For the remaining $25 billion, CMS has broad discretion to consider a range of factors in allocating funds and is not required to distribute additional funding to all states that receive baseline awards. We respectfully ask CMS to carefully consider this dynamic and exercise this discretionary authority when determining the criteria and allocations for the second tranche so that the program’s intent is preserved. We emphasize the following points:

·     Texas has 4.3 million rural residents, more than any other state, while also being the second-largest state by geographic area. These residents are spread across 202 rural counties covering over 260,000 square miles of rural territory.

·     Texas has more rural hospitals and clinics than any other state, four times the national average.

·     Since 2005, Texas has had more rural hospital closures than any other state, ten times the national average, and continues to have more vulnerable rural hospitals than any other state. The financial crisis facing these facilities is severe with 77% of rural Texas hospitals having negative net income from patient services in 2025, while 40% are operating with negative margins and fewer than 20 days cash on hand. Additionally, 48 hospitals currently have fewer than 10 days cash on hand. In comparison, Delaware, Maryland, New Jersey, Rhode Island, and Utah have zero hospitals at risk of closure.

·     Over 500,000 Texas residents must travel an hour or more to reach urban areas for health care services, with rural residents averaging 59 miles to the nearest referral center and some West Texas patients having to travel up to 109 miles. Women may travel more than 70 miles to reach the nearest labor and delivery hospital, as 96 rural hospitals no longer provide obstetric services, creating maternal health deserts larger than the combined land mass of Connecticut, Delaware and Rhode Island.

·     Almost all rural Texas counties are designated as health provider shortage areas (HPSA) and every rural county in Texas is designated as a HPSA for mental health providers. Nearly one in five rural Texas counties lacks a licensed primary care physician, and rural areas have 60% fewer primary care physicians per capita than urban areas. The workforce crisis extends beyond physicians, as rural communities have nearly three times fewer community health workers per capita than urban areas, while one-third of the existing rural healthcare workforce is nearing retirement.

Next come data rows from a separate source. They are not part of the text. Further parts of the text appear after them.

-- ==== Sys2Proof/Tests/Slice0.lean ====
section
/-! SUPPORT. Tests of the model: ill-formed requests refused, words of the spec decoded, one or two vectors of
95_test_vectors.md for each instruction, single cycles of the channel, and a witness for the hypotheses of each statement.
Expected values are the spec's, not the model's. -/

namespace Sys2Proof.Tests

open Sys2Proof Sys2Proof.Machine

/-! ### Helpers -/

/-- The bits on `rsp` after a step or an execution. -/
def rspAfter (o : Host.Outcome State Fault Refusal) : Option Bundle :=
  match o with
  | .next s => s.rspPort
  | .fault _ => none
  | .refused _ => none

/-- A field of the next state, if there is one. -/
def after {α : Type} (o : Host.Outcome State Fault Refusal) (f : State → α) : Option α :=
  match o with
  | .next s => some (f s)
  | .fault _ => none
  | .refused _ => none

/-- A prompt block: every response at once, `req_ready` at once, room for `max` requests. -/
def prompt (max : Nat) : Timing := ⟨1, max, fun _ => 0, fun _ => 0⟩

/-- The block ready for a request, with the host about to make one move. -/
def ready (m : HostMove) : State := { State.reset with readyWait := 0, script := [m] }

/-- Row S-B3: `DECODE [0x81, 0x00]`. -/
abbrev sB3 : Bundle := 0x2049#142

/-! ### Well-formedness: each check refuses an ill-formed request -/

theorem test_probe_short_list_refused : (Instr.probe 2#4 [0x01#8]).wellFormed = false := by decide
theorem test_probe_long_list_refused : (Instr.probe 15#4 (List.replicate 10 0#8)).wellFormed = false := by decide
theorem test_decode_short_list_refused : (Instr.decode 9#4 (List.replicate 8 0#8)).wellFormed = false := by decide
theorem test_decode_long_list_refused : (Instr.decode 0#4 [0x01#8]).wellFormed = false := by decide

/-! ### Decoding: words written out from R61, R63 (rows V-P8, V-D15, V-E19, V-X2) -/

-- in_value 0 | lanes 8..3 zero | lane 2 = 7F, not supplied | lane 1 = FF | lane 0 = FF | in_len 0010 | op 00
theorem test_decode_word_probe :
    decodeReq 0b01111111_11111111_11111111_0010_00#142 = .probe 2#4 [0xFF#8, 0xFF#8] := by decide
-- lane 1 = 00 | lane 0 = 81 | in_len 0010 | op 01; in_value (bits 141:78) holds bits, which DECODE ignores
theorem test_decode_word_decode :
    decodeReq 0x048D159E26AF37BC00000000000000002049#142 = .decode 2#4 [0x81#8, 0x00#8] := by decide
-- in_value = 128, in_len = 15, lanes all FF, op 10
theorem test_decode_word_encode :
    decodeReq 0x00000000000000203FFFFFFFFFFFFFFFFFFE#142 = .encode 128#64 := by decide
-- every other field set, op 11
theorem test_decode_word_rsvd :
    decodeReq 0x3FFFFFFFFFFFFFFFC0000000000000000047#142 = .rsvd := by decide

theorem test_decode_rejects_short : decode (List.replicate 17 0#8) = .rejected .tooShort := by decide
theorem test_decode_rejects_padding :
    decode (List.replicate 17 0#8 ++ [0x40#8]) = .rejected .paddingNotZero := by decide
theorem test_decode_table_word_short_row : decodeTableWord 2 0x1 = some (.decode 0#4 []) := by decide

/-! ### The text form (R75) -/

theorem test_assemble_example : (Line.decode [0x81#8, 0x00#8] none).assemble = 0x2049#142 := by decide
-- S-L11: an eleven-byte list
theorem test_assemble_long_list : (Line.probe (List.replicate 10 0xFF#8 ++ [0x0F#8]) none).assemble =
    0x00000000000000003FFFFFFFFFFFFFFFFFEC#142 := by decide
-- V-E17: a negative int64
theorem test_assemble_negative : (Line.encodeInt (-129)).assemble = 0x3FFFFFFFFFFFFFDFC0000000000000000002#142 := by
  decide
-- S-B4 and S-E3 as R75 writes their responses
theorem test_printed_value : (Exec 0x1FE049#142).printed (decodeReq 0x1FE049#142) = .okValue 2 255 := by decide
theorem test_printed_bytes :
    (Exec 0x4040000000000000000002#142).printed (.encode 257#64) = .okBytes 2 [0x82#8, 0x01#8] := by decide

·     This rural health care crisis imposes a staggering economic burden, with excess medical spending and productivity loss due to preventable health conditions costing the Texas economy $7 billion annually, while rural Texans continue to experience higher mortality rates and increased incidence of chronic diseases.

Texas is ready and more than able to meet this critical moment for improving health care access and outcomes in our rural communities. Texas will collaborate with rural hospitals, Federally Qualified Health Centers, and other providers across the state, using the funding from this program “to reach residents in 100% of Texas’s rural counties and make rural Texans healthy again.” In its application, “Rural Texas Strong: Supporting Health and Wellness,” Texas is prioritizing the following areas:

·     Reducing chronic disease;

·     Increasing remote patient monitoring;

·     Deploying artificial intelligence and telehealth services to bridge service gaps;

·     Recruiting and retaining rural health care workers;

·     Improving cybersecurity to protect patient data; and

·     Upgrading equipment in rural hospitals and clinics.

These are worthy and significant goals that closely align with the strategic goals laid out by CMS, and they can be achieved with the necessary funding. 

As you consider state applications, we ask that you ensure an appropriate balance in funding distribution and consider the increased need of a large, rural state like Texas to ensure we can make critical improvements in health care for rural Texas communities. Thank you for your careful attention to these concerns.